• [Data shown]
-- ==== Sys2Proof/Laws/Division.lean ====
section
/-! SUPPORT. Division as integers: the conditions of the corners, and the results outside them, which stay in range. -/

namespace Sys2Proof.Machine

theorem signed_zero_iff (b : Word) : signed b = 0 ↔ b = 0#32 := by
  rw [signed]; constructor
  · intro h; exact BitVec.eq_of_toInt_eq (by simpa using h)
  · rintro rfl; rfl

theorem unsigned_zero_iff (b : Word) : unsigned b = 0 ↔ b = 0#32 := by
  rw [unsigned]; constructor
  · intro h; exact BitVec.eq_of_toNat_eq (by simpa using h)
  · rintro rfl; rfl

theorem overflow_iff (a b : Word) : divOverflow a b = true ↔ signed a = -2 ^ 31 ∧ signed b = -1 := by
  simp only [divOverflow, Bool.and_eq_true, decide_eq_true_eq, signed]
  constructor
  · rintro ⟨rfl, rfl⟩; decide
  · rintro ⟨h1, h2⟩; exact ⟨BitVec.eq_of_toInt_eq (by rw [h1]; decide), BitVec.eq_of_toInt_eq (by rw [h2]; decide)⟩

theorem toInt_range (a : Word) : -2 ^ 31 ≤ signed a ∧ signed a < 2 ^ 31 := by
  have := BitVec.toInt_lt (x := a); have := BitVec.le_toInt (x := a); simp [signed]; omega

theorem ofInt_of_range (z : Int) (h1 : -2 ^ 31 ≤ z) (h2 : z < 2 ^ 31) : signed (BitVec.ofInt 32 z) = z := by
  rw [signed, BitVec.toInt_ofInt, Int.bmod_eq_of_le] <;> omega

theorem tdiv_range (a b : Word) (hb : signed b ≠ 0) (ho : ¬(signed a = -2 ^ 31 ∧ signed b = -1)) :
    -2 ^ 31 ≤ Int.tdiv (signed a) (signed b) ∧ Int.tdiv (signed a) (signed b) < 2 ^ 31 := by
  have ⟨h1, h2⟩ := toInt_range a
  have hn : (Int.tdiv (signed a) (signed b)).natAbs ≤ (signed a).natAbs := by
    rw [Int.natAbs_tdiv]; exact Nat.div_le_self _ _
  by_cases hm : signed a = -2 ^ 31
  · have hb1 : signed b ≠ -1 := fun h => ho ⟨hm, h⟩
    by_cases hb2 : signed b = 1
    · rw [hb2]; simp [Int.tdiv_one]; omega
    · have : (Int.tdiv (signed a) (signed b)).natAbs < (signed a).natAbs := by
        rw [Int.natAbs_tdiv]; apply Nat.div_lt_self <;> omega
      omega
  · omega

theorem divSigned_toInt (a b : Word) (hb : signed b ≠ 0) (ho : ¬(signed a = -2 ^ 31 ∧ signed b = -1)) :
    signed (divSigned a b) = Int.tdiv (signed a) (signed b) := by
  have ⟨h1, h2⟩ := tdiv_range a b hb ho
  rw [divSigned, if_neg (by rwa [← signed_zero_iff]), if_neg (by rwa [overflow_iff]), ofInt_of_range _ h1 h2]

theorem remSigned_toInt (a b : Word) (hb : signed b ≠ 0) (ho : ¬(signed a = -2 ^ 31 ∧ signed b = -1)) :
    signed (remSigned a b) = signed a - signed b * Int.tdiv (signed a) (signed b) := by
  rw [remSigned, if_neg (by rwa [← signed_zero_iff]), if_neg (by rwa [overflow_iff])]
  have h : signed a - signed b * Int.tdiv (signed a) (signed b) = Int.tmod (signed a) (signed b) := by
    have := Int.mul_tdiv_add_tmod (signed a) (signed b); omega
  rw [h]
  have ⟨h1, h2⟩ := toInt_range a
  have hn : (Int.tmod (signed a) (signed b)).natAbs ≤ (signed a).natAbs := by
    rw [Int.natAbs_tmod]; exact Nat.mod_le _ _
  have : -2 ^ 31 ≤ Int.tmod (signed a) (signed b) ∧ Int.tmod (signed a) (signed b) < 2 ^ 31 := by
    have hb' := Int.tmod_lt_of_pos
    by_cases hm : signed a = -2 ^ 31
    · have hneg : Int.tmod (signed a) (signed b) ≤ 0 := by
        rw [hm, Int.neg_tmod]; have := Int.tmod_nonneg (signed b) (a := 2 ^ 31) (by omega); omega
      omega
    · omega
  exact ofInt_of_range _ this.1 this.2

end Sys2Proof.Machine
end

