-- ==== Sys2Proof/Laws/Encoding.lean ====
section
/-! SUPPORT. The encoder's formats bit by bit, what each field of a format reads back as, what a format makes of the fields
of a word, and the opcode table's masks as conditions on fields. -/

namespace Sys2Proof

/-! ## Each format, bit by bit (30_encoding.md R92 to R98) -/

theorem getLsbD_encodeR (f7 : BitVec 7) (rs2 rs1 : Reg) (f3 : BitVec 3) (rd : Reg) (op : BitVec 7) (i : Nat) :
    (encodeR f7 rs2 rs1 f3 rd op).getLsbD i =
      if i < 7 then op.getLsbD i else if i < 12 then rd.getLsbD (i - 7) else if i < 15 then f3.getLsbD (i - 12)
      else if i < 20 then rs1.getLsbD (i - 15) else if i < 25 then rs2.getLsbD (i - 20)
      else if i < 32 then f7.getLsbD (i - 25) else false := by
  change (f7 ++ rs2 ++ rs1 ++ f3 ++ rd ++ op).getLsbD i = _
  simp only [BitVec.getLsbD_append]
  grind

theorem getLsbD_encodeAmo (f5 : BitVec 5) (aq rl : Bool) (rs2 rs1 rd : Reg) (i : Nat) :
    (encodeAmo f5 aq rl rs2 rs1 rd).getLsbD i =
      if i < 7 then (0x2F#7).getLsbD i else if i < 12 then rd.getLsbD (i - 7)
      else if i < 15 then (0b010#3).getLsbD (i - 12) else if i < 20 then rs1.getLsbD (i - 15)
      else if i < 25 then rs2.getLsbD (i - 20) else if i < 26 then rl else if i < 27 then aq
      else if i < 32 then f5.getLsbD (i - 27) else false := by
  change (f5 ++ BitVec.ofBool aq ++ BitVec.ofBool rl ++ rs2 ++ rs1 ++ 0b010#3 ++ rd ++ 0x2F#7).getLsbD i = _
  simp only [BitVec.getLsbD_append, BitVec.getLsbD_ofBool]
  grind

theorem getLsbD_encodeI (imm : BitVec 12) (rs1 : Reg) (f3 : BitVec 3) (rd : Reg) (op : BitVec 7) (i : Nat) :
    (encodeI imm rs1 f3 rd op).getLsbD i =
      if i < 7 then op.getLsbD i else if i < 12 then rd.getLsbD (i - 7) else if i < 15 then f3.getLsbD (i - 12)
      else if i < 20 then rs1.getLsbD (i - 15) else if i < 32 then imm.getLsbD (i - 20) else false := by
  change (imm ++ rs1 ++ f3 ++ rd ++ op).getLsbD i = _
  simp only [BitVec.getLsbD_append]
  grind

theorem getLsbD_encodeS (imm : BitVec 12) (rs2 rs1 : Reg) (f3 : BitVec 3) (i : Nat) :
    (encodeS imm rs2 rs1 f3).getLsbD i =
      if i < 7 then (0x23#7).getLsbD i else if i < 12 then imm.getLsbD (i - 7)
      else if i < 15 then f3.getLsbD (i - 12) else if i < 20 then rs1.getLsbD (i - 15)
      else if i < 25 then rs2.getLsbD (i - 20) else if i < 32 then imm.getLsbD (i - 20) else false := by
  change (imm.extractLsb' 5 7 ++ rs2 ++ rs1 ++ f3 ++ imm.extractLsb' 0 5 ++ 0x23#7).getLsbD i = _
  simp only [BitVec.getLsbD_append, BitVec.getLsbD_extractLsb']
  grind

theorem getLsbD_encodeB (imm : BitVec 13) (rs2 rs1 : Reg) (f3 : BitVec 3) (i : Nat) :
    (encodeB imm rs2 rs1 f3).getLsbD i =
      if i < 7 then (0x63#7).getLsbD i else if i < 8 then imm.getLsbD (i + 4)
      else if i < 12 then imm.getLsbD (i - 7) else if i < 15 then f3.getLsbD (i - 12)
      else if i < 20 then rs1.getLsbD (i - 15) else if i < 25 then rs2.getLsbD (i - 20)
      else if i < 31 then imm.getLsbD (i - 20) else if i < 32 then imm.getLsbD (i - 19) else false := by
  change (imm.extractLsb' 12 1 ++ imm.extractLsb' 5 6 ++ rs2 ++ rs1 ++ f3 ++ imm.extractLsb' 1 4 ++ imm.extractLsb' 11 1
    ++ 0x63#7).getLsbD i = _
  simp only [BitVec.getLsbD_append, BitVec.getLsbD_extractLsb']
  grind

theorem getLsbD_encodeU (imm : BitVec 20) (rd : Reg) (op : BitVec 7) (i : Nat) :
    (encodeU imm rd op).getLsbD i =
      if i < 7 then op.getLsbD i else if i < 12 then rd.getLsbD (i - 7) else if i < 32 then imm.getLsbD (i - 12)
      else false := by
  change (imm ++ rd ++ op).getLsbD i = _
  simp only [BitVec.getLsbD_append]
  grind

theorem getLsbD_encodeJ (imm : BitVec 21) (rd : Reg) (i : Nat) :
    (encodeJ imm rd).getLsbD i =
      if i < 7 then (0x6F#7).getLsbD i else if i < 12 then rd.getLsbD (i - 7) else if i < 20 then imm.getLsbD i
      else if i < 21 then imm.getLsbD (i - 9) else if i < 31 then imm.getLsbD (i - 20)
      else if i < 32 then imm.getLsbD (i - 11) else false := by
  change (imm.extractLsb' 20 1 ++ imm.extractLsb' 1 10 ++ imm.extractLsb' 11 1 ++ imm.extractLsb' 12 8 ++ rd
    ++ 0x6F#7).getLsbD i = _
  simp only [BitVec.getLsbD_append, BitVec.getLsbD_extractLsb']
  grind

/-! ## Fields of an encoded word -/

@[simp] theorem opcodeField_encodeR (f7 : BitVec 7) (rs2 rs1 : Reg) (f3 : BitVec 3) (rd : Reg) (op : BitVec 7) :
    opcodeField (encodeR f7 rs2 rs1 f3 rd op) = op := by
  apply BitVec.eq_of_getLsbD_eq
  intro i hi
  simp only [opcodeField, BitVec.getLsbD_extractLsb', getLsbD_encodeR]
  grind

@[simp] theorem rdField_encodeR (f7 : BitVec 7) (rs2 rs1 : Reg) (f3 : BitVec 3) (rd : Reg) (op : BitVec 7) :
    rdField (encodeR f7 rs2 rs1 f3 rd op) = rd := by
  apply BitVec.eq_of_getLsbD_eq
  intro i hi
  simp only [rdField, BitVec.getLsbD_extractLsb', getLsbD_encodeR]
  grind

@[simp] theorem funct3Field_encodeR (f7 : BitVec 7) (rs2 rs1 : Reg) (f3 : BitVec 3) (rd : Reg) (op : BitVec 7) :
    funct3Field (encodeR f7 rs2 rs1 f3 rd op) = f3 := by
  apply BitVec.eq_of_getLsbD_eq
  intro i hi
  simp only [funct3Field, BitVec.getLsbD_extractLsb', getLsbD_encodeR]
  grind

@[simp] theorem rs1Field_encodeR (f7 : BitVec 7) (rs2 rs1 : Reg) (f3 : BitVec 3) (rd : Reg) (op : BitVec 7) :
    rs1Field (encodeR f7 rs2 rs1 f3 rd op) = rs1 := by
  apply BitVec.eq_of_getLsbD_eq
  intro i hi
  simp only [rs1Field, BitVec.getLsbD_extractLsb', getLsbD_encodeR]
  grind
---
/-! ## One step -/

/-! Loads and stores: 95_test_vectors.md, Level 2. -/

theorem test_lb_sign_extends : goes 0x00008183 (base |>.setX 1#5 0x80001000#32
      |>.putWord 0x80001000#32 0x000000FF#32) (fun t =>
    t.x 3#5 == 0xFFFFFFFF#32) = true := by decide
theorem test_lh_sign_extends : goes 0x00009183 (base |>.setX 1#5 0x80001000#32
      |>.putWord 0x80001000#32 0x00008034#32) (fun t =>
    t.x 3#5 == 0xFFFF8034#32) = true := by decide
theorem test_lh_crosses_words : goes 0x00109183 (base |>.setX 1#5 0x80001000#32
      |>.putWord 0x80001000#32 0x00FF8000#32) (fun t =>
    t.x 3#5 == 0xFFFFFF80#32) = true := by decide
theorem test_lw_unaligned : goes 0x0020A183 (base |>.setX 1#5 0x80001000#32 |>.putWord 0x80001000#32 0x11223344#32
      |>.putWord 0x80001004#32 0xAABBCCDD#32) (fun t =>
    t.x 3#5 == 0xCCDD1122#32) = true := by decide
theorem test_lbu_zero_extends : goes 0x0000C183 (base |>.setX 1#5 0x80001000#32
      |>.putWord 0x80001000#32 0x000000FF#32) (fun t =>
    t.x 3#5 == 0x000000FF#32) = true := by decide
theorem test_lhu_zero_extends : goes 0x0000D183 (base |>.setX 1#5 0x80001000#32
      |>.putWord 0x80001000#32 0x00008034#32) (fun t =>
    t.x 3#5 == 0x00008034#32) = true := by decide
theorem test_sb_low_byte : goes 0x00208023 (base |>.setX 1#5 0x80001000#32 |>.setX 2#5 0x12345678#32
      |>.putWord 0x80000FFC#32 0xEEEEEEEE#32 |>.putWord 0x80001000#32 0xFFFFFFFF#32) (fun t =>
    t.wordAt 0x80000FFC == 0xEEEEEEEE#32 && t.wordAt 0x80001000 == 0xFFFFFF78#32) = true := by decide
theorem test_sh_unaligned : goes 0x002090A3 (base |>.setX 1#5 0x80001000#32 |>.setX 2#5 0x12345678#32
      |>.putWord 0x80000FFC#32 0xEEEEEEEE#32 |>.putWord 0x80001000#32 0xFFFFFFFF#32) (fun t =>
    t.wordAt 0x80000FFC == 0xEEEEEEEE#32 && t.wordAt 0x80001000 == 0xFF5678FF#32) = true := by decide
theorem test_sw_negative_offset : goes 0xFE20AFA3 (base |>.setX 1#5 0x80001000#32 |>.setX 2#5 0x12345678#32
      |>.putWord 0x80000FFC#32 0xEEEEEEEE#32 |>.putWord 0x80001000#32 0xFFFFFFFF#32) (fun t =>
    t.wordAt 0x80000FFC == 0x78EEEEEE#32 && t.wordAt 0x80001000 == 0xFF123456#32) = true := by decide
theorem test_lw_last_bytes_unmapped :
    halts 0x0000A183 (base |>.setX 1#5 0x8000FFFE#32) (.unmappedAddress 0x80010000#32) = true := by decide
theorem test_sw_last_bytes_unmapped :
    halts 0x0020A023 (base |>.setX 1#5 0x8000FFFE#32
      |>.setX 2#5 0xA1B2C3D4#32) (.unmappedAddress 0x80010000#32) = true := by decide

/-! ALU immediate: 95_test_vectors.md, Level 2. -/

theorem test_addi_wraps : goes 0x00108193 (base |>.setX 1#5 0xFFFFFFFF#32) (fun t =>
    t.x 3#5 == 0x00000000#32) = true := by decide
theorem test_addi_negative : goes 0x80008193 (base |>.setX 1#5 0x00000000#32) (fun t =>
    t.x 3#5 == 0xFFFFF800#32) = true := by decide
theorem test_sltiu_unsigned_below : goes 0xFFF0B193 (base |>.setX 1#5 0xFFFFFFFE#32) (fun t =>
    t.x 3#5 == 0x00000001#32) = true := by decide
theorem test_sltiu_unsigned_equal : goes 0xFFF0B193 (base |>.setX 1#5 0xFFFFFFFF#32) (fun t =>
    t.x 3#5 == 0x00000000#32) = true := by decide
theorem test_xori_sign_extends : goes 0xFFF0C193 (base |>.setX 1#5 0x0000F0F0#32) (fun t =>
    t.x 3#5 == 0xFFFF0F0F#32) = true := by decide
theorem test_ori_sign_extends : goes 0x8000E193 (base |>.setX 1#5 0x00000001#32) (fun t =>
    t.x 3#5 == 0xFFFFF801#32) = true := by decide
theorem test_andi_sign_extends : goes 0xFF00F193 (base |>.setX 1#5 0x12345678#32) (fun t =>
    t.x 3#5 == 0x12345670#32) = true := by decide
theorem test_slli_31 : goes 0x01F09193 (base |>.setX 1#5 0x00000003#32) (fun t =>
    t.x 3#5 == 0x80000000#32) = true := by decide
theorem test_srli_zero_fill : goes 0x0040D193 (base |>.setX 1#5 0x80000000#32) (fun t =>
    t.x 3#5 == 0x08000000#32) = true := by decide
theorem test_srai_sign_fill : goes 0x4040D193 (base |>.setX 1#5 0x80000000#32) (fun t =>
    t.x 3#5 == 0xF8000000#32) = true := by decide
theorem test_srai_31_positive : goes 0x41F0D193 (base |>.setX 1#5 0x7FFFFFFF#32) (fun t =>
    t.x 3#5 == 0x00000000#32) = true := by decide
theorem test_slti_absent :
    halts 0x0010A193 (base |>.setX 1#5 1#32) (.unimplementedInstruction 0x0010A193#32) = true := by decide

• [Task description]
Please copy, exactly and with nothing else, the lines above beginning at the line that has "-- ==== Sys2Proof/Laws/Division.lean" and ending with the line that has "have := BitVec.toInt_lt".

• [Answer section]
-- ==== Sys2Proof/Laws/Division.lean ====
section
/-! SUPPORT. Division as integers: the conditions of the corners, and the results outside them, which stay in range. -/

namespace Sys2Proof.Machine

theorem signed_zero_iff (b : Word) : signed b = 0 ↔ b = 0#32 := by
  rw [signed]; constructor
  · intro h; exact BitVec.eq_of_toInt_eq (by simpa using h)
  · rintro rfl; rfl

theorem unsigned_zero_iff (b : Word) : unsigned b = 0 ↔ b = 0#32 := by
  rw [unsigned]; constructor
  · intro h; exact BitVec.eq_of_toNat_eq (by simpa using h)
  · rintro rfl; rfl

theorem overflow_iff (a b : Word) : divOverflow a b = true ↔ signed a = -2 ^ 31 ∧ signed b = -1 := by
  simp only [divOverflow, Bool.and_eq_true, decide_eq_true_eq, signed]
  constructor
  · rintro ⟨rfl, rfl⟩; decide
  · rintro ⟨h1, h2⟩; exact ⟨BitVec.eq_of_toInt_eq (by rw [h1]; decide), BitVec.eq_of_toInt_eq (by rw [h2]; decide)⟩

theorem toInt_range (a : Word) : -2 ^ 31 ≤ signed a ∧ signed a < 2 ^ 31 := by
  have := BitVec.toInt_lt (x := a); have := BitVec.le_toInt (x := a); simp [signed]; omega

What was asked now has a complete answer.